Task directions >> Among the entries below, only the lines starting at the one with "absurd e h2" and ending at the one with "absurd e h.1", both included, are to be printed exactly.

[Records from a collection]
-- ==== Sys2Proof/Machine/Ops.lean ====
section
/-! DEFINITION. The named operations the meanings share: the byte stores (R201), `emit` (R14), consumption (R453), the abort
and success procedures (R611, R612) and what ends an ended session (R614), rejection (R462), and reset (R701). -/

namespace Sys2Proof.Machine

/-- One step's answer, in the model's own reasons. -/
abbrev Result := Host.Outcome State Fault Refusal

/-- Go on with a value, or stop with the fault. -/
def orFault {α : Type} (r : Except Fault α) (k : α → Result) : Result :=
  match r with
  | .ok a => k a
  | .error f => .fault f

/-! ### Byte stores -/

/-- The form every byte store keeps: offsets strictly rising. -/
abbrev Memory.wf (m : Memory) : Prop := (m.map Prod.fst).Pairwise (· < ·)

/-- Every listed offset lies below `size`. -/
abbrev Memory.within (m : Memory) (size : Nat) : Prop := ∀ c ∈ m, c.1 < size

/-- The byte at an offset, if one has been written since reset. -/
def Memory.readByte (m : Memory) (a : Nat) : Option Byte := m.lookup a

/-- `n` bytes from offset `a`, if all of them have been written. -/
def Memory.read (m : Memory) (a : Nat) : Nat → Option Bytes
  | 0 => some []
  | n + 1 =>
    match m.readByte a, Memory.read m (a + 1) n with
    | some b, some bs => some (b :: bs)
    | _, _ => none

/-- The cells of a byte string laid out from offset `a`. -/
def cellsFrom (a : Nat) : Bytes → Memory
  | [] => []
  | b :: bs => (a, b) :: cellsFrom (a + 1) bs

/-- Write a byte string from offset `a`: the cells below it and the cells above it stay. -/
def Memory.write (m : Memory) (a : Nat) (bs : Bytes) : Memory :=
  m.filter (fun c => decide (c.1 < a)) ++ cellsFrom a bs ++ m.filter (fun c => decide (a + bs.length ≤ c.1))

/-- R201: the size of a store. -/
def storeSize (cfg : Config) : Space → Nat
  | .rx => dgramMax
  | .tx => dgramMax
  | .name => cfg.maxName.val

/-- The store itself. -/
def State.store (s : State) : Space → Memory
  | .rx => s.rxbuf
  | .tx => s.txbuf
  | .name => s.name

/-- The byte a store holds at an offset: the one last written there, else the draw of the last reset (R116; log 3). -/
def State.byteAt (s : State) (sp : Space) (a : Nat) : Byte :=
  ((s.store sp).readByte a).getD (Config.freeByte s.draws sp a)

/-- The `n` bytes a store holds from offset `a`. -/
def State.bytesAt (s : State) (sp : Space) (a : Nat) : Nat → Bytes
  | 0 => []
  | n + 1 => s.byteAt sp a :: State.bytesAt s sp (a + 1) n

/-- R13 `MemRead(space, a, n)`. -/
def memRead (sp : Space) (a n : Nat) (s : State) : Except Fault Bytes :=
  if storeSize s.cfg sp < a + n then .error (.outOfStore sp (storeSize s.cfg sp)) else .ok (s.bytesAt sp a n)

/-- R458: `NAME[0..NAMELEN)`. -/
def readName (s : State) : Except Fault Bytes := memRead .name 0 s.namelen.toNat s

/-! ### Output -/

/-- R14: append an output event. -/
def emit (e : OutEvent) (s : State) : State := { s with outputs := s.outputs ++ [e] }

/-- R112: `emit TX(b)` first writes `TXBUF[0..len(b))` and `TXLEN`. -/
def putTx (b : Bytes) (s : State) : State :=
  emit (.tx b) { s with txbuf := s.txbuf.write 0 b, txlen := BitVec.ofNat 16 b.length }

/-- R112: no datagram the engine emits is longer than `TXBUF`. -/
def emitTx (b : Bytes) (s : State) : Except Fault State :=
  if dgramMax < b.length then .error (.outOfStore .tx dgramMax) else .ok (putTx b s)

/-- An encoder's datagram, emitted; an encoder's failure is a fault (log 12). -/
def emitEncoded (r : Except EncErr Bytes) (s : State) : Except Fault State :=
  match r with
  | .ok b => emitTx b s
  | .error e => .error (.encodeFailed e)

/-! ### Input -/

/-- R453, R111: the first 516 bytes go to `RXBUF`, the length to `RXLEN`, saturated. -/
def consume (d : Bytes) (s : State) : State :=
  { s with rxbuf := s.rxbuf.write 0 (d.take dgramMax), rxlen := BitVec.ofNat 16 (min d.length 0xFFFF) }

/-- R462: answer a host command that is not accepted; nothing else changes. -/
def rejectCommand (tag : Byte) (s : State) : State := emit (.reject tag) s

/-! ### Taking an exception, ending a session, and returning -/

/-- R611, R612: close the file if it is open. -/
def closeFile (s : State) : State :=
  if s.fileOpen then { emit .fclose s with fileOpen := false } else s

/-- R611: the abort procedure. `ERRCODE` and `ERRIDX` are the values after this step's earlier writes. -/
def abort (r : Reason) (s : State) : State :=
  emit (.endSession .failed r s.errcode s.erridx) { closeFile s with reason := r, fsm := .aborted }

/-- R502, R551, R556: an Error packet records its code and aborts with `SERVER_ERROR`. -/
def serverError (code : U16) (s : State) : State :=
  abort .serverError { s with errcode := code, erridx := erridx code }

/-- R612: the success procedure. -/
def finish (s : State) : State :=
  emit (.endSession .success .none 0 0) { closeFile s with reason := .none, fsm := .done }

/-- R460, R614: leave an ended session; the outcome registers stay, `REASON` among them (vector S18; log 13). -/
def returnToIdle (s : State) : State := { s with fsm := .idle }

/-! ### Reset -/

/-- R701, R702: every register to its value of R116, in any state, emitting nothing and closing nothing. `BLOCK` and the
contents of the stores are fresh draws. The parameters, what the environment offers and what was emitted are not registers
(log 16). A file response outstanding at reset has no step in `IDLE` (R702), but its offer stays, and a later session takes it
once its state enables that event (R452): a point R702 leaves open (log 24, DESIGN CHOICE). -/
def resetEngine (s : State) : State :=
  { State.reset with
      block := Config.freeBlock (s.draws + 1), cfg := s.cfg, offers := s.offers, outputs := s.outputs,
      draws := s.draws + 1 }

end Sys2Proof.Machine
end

==

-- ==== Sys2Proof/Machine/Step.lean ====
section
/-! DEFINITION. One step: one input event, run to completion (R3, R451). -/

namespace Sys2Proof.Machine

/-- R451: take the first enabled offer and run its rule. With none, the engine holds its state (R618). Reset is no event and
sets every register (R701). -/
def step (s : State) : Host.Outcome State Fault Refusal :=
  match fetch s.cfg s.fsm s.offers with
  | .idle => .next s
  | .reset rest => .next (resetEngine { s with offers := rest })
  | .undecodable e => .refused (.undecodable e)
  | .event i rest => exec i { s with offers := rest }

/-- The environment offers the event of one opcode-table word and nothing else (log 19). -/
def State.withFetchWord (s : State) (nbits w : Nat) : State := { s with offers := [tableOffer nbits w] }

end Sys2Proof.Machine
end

--

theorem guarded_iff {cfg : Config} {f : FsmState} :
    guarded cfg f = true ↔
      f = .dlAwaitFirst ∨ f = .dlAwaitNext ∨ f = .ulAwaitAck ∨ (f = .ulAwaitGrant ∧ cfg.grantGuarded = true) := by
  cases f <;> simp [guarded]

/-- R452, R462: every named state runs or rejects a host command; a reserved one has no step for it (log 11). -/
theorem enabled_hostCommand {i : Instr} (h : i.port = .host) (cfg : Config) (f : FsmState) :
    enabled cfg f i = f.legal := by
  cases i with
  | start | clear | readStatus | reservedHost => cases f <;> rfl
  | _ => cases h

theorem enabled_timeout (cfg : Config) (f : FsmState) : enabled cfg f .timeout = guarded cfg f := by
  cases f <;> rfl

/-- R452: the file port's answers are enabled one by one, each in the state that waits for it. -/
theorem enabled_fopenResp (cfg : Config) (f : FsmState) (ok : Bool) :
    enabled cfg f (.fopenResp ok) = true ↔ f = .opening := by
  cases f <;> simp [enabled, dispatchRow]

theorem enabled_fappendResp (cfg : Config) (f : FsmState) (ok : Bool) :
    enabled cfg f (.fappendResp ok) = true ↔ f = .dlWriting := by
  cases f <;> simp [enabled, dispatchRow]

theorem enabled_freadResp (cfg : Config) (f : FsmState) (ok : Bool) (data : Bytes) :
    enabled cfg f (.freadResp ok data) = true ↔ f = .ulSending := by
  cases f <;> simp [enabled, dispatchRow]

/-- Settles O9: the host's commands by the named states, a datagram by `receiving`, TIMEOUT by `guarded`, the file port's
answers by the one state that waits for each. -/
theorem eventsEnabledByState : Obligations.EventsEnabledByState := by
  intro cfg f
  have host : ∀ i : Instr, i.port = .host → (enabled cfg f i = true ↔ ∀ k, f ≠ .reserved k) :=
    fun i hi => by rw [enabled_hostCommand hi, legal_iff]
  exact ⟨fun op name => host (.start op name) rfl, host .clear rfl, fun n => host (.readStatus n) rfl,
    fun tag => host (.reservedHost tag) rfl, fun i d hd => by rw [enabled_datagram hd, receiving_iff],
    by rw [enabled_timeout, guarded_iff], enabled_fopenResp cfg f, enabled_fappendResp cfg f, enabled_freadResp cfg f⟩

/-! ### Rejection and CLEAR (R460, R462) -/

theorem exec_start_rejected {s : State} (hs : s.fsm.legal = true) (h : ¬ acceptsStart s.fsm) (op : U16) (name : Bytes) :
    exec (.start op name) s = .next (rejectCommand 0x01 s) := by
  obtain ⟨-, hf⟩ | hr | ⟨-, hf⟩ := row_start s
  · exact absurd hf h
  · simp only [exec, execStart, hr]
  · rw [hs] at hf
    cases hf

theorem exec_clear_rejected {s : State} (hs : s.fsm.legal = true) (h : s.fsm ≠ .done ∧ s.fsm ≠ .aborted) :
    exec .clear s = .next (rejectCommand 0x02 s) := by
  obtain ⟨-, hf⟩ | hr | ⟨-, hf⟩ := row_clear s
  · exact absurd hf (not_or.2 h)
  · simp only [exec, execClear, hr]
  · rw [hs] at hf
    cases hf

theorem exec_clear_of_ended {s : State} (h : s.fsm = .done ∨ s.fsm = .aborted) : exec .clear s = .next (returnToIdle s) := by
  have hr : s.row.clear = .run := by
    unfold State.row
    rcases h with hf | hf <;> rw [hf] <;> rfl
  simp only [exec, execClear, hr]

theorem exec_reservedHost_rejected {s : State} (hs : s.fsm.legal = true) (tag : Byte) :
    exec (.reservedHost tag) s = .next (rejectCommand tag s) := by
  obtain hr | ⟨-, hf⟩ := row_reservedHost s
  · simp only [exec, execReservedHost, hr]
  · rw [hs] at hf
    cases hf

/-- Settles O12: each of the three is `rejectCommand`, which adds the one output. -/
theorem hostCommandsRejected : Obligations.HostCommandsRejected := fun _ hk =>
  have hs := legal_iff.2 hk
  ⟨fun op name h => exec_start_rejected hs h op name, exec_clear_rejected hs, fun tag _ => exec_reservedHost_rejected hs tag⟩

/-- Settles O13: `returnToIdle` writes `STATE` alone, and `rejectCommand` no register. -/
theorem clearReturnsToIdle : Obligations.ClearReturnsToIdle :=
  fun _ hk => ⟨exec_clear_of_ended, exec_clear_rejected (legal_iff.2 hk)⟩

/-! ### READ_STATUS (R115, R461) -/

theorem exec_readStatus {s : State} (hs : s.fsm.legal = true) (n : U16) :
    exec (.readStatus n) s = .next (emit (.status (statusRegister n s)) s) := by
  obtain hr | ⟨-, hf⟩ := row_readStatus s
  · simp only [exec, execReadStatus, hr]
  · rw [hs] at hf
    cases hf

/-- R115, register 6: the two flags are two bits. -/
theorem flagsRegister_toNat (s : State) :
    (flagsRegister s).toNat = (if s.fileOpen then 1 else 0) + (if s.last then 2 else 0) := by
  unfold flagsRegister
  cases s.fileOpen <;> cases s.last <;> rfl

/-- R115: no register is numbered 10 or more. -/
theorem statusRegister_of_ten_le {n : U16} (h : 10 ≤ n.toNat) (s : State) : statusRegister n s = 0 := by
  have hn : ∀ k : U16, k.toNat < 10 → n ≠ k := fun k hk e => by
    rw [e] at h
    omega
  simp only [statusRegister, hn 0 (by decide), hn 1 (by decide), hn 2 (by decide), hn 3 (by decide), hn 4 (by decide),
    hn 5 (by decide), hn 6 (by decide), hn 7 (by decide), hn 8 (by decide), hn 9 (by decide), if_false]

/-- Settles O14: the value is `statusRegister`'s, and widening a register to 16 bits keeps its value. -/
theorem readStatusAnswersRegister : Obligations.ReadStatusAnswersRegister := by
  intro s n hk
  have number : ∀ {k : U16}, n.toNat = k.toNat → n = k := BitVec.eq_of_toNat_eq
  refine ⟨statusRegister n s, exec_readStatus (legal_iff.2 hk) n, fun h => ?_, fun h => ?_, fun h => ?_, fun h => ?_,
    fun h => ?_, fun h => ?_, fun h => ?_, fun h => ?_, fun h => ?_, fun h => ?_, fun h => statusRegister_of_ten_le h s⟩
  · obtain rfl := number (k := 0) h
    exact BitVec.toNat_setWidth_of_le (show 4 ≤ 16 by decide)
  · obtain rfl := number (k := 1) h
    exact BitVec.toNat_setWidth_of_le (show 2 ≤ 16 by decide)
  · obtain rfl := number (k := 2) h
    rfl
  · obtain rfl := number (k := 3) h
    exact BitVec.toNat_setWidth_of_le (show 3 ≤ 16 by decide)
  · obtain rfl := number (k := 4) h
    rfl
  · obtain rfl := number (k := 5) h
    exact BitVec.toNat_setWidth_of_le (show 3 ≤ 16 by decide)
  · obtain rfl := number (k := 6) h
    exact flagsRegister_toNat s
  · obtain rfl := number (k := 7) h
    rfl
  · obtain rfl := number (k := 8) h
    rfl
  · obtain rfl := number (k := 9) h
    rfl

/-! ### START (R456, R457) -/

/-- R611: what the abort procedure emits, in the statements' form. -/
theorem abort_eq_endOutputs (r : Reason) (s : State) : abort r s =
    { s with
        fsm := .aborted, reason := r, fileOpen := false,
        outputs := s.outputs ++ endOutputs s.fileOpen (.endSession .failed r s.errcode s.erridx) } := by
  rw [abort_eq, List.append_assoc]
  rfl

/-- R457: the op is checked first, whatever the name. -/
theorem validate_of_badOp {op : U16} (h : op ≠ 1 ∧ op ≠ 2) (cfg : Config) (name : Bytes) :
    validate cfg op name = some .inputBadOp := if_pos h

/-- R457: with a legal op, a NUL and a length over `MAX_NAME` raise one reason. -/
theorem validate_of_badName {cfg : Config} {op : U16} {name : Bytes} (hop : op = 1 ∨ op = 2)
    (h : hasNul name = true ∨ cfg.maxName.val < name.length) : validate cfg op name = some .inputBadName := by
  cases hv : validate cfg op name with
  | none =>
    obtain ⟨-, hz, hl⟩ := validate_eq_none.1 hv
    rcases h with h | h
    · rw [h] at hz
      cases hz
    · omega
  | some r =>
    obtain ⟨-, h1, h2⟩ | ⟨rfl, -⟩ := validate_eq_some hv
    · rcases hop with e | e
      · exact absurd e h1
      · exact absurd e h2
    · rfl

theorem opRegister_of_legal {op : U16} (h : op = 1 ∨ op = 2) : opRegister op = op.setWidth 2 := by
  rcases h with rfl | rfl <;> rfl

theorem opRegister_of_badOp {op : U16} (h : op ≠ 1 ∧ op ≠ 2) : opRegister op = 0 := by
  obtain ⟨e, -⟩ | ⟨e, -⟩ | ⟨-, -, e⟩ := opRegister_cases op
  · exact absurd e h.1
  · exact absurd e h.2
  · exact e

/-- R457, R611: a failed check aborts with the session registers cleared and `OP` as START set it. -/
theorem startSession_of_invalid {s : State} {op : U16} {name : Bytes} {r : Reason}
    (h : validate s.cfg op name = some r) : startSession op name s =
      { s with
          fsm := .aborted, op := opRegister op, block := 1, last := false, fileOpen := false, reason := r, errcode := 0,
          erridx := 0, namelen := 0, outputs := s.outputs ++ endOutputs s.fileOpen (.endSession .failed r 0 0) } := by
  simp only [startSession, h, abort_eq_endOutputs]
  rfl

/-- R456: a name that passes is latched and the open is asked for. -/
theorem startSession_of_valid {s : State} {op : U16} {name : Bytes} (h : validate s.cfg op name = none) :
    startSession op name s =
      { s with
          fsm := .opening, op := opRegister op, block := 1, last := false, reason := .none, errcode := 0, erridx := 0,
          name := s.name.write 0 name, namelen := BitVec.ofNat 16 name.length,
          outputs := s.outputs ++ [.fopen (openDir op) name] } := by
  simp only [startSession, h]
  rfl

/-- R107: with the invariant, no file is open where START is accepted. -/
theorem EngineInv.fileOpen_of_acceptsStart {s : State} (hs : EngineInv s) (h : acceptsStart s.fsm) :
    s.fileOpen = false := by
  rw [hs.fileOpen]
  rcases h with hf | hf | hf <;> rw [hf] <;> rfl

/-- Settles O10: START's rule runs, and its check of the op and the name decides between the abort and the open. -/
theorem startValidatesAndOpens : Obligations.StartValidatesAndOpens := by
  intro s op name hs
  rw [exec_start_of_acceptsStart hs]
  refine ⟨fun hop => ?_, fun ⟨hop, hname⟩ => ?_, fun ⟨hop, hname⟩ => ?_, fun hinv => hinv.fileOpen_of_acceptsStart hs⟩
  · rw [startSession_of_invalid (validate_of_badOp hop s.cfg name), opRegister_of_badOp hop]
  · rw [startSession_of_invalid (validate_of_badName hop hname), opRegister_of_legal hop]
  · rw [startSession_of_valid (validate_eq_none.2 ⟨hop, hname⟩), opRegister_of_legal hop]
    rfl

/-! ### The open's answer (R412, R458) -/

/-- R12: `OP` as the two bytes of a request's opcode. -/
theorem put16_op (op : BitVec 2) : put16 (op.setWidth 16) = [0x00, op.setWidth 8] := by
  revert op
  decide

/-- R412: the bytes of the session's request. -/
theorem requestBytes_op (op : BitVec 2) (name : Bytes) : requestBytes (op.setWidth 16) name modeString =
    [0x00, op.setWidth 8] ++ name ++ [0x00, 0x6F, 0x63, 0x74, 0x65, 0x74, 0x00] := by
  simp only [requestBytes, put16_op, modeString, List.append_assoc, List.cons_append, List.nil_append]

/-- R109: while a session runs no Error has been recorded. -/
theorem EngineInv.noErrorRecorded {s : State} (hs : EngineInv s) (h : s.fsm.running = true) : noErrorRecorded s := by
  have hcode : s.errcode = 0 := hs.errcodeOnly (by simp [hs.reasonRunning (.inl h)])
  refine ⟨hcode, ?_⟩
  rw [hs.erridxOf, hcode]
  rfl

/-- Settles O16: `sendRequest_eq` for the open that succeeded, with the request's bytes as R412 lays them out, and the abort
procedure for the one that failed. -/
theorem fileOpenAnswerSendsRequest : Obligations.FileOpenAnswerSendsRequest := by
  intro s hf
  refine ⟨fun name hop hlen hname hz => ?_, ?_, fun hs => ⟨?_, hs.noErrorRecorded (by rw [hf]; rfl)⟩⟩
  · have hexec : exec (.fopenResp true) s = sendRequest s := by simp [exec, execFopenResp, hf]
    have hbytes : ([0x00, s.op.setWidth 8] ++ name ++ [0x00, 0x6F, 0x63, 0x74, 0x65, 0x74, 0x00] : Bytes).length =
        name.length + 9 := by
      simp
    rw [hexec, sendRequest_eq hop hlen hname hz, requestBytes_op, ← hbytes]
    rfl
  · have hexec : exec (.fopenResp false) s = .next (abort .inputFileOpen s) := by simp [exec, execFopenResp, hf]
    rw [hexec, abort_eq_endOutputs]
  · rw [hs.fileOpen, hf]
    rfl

Answer below >>
      · exact absurd e h2
    · rfl

theorem opRegister_of_legal {op : U16} (h : op = 1 ∨ op = 2) : opRegister op = op.setWidth 2 := by
  rcases h with rfl | rfl <;> rfl

theorem opRegister_of_badOp {op : U16} (h : op ≠ 1 ∧ op ≠ 2) : opRegister op = 0 := by
  obtain ⟨e, -⟩ | ⟨e, -⟩ | ⟨-, -, e⟩ := opRegister_cases op
  · exact absurd e h.1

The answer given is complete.